◆ Instructions to follow: Lines with the word "Option" in them are the ones to copy from the records.

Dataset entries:
===

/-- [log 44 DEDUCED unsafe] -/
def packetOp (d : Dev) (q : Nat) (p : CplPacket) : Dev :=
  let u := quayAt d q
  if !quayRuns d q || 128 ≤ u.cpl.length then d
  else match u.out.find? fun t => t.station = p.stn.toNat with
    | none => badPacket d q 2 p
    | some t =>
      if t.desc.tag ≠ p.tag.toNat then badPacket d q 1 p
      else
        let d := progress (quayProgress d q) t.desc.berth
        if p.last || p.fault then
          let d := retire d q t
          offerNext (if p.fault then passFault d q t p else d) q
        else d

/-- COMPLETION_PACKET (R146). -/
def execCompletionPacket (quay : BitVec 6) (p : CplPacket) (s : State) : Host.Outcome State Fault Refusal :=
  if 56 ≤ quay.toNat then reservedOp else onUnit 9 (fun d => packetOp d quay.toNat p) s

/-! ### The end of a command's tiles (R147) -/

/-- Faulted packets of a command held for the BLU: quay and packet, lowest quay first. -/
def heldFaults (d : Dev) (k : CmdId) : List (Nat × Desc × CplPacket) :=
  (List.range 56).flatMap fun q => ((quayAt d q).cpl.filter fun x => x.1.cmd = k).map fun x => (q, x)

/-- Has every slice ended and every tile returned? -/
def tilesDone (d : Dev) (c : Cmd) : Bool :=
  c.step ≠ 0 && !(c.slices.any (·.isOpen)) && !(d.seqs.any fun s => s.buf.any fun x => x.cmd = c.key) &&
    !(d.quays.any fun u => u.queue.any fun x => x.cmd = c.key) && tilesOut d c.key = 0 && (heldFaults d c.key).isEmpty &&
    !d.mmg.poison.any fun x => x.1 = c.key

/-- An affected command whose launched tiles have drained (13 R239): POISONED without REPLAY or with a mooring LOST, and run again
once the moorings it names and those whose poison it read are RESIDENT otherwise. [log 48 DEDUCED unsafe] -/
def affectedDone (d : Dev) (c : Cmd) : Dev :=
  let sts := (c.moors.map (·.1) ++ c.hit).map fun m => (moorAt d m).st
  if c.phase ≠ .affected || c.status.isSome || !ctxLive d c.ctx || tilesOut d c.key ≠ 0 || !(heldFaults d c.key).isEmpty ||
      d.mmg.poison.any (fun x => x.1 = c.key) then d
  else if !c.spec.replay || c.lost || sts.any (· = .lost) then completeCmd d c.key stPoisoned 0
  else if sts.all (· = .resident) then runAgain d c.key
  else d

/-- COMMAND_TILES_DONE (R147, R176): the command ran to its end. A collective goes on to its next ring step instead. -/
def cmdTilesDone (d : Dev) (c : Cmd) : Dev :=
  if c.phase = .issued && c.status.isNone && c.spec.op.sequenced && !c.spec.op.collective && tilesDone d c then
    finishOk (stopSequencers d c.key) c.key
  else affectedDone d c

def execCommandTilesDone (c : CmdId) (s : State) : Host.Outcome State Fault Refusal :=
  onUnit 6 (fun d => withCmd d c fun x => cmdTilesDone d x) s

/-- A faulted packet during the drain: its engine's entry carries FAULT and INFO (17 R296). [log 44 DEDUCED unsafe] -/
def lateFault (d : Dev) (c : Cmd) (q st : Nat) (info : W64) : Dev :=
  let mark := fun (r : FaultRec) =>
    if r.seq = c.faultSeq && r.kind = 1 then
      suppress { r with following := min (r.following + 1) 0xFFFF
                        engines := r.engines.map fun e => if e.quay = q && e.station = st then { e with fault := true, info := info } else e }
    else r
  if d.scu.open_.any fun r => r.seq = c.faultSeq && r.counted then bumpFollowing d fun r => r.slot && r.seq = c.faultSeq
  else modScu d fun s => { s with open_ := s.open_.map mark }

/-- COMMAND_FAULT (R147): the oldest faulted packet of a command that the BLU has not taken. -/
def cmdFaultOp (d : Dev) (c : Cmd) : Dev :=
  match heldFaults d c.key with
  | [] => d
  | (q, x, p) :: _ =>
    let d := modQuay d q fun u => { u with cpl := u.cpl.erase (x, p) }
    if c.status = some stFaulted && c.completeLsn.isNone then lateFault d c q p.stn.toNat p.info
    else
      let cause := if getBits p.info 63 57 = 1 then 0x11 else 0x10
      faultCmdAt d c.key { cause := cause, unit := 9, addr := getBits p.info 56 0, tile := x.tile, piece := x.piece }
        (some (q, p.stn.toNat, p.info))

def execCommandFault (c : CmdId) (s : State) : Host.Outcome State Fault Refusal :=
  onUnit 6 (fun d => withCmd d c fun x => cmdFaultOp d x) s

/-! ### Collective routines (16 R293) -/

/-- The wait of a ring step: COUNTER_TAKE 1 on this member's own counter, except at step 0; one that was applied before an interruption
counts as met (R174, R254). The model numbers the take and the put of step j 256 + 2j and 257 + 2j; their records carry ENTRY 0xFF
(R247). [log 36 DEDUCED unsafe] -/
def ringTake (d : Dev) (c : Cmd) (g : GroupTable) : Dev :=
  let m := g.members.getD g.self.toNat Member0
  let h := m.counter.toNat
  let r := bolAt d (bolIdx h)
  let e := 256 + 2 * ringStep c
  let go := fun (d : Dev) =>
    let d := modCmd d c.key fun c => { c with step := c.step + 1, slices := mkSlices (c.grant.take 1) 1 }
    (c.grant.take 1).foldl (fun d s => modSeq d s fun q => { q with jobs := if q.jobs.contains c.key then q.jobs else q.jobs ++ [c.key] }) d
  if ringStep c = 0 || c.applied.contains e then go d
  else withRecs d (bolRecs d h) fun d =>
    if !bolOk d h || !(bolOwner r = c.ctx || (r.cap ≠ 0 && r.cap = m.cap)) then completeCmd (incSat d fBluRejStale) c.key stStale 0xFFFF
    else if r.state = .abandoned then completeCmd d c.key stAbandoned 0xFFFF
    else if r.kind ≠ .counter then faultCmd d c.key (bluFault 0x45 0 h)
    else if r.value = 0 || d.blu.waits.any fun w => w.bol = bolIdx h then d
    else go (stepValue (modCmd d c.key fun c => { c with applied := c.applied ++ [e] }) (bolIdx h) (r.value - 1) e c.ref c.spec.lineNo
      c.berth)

===

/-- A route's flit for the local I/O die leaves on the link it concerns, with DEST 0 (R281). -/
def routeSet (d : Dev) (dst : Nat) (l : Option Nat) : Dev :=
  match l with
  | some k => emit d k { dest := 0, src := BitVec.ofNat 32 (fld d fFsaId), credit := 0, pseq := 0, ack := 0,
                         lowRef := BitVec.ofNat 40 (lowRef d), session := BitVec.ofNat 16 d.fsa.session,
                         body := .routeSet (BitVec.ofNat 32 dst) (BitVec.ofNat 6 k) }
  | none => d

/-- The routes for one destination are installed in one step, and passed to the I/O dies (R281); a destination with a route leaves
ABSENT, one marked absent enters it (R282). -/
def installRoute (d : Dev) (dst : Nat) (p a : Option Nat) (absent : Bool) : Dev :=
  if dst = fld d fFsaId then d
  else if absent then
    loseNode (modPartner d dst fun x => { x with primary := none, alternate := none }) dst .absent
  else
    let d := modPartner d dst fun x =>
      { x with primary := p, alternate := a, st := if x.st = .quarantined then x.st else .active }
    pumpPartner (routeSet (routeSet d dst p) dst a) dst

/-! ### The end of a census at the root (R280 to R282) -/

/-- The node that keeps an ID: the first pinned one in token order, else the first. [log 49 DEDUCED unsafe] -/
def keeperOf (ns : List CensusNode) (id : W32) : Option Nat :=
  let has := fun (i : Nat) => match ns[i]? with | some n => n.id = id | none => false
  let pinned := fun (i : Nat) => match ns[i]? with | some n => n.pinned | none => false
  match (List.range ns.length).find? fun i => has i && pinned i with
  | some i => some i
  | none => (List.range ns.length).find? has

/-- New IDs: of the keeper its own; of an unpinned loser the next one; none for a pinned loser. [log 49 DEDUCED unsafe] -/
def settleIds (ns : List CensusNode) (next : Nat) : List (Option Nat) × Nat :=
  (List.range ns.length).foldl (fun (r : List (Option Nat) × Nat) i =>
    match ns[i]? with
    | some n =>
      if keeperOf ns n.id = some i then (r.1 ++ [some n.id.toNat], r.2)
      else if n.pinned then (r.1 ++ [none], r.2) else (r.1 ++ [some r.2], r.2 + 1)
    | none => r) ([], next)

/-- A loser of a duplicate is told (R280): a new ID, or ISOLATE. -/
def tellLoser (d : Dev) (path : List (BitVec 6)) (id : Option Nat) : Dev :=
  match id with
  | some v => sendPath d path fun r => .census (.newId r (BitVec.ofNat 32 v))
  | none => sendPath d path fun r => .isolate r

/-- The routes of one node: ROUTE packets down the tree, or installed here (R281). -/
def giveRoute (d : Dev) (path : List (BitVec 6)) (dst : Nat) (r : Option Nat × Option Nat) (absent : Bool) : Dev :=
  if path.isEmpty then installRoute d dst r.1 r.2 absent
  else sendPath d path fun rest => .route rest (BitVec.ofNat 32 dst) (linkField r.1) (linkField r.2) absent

===

◆ Exercise answer:
def routeSet (d : Dev) (dst : Nat) (l : Option Nat) : Dev :=
def installRoute (d : Dev) (dst : Nat) (p a : Option Nat) (absent : Bool) : Dev :=
def keeperOf (ns : List CensusNode) (id : W32) : Option Nat :=
def settleIds (ns : List CensusNode) (next : Nat) : List (Option Nat) × Nat :=
  (List.range ns.length).foldl (fun (r : List (Option Nat) × Nat) i =>
def tellLoser (d : Dev) (path : List (BitVec 6)) (id : Option Nat) : Dev :=
def giveRoute (d : Dev) (path : List (BitVec 6)) (dst : Nat) (r : Option Nat × Option Nat) (absent : Bool) : Dev :=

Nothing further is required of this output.